══ Material provided ══

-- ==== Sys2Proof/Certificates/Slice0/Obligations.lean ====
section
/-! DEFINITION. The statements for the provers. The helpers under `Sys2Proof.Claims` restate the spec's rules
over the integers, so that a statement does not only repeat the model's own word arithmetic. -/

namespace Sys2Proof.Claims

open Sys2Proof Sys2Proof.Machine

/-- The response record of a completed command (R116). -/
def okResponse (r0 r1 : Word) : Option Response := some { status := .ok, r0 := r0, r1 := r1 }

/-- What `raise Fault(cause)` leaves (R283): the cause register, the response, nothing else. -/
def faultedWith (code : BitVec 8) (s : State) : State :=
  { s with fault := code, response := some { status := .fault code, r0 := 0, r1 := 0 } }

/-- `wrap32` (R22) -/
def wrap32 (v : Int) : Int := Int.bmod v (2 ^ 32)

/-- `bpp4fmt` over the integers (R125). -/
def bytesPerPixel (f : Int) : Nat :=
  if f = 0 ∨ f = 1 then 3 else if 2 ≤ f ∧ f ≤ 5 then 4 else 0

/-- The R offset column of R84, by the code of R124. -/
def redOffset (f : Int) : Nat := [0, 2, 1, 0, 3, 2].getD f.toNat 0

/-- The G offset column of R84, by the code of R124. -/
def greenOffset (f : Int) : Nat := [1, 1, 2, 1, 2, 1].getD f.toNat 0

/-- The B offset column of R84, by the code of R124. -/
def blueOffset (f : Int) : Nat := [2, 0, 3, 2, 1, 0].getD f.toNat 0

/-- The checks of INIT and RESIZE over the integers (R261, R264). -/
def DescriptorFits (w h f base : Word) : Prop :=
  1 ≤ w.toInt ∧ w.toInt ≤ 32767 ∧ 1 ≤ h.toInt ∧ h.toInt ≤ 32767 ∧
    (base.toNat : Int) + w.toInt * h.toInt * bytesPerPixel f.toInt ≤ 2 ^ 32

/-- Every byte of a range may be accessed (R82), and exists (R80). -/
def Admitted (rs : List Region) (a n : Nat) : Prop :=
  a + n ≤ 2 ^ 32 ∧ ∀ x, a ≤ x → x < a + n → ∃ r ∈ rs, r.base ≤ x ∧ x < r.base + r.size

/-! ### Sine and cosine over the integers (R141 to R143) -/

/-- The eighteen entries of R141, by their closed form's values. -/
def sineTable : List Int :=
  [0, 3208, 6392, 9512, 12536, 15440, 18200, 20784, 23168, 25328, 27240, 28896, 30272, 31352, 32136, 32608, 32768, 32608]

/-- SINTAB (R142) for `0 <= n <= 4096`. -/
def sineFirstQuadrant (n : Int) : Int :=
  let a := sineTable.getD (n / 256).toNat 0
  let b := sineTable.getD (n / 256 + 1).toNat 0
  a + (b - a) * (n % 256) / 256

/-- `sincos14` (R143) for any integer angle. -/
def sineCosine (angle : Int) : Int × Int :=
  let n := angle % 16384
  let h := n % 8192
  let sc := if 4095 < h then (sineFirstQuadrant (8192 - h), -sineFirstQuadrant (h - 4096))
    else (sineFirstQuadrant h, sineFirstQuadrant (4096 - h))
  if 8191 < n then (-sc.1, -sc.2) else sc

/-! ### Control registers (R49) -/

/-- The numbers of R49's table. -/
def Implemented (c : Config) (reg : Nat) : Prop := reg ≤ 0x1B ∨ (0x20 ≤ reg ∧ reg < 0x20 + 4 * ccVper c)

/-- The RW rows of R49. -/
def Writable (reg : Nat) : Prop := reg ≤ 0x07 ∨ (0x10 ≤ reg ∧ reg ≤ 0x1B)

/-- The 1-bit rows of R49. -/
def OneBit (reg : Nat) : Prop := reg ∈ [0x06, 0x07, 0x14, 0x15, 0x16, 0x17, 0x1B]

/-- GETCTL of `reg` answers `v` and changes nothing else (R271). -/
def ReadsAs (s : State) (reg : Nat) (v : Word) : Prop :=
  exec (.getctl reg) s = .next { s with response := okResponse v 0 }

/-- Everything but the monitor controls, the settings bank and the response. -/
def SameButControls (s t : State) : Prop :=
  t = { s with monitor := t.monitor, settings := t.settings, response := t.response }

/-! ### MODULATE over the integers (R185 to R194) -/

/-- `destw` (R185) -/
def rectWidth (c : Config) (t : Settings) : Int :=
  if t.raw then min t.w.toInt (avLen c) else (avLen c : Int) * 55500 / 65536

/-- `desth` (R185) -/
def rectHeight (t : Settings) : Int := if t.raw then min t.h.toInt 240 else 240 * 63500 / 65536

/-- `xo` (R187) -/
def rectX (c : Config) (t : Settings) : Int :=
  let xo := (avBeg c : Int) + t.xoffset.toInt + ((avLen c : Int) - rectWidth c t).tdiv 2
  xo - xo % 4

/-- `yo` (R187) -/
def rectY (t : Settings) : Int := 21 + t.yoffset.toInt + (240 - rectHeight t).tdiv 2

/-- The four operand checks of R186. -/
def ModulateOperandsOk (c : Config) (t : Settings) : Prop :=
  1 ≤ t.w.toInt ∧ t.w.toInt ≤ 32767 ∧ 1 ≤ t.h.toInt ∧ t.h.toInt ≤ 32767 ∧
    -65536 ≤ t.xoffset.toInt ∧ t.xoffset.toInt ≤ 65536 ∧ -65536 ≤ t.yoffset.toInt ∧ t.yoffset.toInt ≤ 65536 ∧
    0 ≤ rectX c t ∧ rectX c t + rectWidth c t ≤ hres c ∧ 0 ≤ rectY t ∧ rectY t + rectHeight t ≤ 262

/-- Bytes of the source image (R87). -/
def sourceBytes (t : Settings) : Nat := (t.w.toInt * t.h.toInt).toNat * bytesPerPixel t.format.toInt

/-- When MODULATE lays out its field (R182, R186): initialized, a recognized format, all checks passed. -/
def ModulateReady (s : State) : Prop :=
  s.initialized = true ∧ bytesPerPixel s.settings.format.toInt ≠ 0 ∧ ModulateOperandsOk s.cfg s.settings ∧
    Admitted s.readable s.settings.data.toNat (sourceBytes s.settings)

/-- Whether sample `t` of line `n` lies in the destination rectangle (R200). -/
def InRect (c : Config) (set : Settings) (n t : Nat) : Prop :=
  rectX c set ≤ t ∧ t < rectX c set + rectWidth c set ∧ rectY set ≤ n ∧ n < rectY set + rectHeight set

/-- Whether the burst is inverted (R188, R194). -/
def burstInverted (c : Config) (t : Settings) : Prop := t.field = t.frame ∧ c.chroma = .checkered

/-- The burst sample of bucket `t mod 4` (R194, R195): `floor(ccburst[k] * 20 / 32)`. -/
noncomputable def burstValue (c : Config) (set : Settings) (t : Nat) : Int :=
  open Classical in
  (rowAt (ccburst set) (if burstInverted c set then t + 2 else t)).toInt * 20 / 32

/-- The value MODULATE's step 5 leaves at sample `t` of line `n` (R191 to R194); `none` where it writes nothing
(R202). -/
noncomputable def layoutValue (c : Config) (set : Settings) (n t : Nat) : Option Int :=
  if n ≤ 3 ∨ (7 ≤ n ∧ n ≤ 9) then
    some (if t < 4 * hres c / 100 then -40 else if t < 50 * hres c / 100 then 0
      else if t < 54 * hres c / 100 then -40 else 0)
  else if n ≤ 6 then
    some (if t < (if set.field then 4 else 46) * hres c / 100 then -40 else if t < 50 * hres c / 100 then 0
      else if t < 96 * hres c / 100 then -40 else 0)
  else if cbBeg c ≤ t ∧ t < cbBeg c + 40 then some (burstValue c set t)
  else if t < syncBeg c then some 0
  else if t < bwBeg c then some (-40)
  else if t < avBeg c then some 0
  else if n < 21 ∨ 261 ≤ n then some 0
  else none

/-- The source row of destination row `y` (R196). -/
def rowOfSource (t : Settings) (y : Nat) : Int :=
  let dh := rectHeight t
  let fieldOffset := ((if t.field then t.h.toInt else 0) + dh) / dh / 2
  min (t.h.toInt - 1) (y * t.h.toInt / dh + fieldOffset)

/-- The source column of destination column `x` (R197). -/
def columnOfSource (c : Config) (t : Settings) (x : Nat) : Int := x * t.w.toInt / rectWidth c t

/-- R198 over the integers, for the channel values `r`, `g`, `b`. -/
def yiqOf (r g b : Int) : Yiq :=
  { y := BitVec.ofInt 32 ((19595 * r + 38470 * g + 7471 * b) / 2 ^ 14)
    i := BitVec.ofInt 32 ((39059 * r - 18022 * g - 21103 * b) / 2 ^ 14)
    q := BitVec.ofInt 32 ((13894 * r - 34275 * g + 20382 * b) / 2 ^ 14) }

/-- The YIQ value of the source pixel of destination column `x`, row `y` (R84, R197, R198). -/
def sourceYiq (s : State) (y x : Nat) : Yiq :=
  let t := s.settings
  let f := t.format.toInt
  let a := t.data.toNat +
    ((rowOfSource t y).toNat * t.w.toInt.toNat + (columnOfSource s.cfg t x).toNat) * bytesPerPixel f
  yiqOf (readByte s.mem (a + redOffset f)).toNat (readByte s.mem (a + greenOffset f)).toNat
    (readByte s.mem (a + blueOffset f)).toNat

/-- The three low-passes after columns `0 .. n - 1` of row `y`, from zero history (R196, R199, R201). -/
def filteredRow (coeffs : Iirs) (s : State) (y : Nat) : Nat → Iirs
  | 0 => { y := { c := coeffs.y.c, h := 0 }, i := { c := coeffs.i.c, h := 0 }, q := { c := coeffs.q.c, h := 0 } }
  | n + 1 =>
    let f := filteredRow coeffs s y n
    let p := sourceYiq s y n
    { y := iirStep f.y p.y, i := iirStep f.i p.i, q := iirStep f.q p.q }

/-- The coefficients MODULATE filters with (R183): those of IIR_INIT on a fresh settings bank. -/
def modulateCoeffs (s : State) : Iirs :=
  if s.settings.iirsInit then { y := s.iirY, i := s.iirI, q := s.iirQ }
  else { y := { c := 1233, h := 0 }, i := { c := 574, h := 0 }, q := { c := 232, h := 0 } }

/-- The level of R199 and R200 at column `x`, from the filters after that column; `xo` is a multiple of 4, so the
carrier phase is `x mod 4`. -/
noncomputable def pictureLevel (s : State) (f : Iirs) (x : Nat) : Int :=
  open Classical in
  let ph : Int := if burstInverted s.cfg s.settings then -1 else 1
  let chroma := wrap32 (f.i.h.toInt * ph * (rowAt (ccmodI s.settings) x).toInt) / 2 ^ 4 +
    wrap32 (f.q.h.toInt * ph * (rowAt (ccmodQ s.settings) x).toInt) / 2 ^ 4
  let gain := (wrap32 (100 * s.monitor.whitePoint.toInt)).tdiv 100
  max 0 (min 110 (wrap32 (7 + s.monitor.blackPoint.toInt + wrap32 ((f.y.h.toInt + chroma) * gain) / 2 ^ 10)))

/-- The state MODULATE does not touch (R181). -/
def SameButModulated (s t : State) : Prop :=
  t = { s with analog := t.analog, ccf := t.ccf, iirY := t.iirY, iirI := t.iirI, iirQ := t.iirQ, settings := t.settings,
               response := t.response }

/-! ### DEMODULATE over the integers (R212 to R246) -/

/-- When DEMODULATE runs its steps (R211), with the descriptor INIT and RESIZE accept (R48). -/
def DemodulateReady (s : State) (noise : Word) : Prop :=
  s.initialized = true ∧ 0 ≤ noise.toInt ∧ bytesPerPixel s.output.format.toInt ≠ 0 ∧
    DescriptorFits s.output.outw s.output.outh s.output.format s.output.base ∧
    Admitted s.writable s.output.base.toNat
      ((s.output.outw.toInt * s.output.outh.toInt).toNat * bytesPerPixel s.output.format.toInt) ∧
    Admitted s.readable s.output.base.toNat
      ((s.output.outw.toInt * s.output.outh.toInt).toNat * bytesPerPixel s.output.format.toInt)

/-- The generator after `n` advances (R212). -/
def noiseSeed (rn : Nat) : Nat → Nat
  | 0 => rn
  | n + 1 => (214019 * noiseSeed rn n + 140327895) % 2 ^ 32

═══

▸ Exercise requirements:
Please copy every line of the data that carries the string "sourceYiq".

▸ Result:
def sourceYiq (s : State) (y x : Nat) : Yiq :=
    let p := sourceYiq s y n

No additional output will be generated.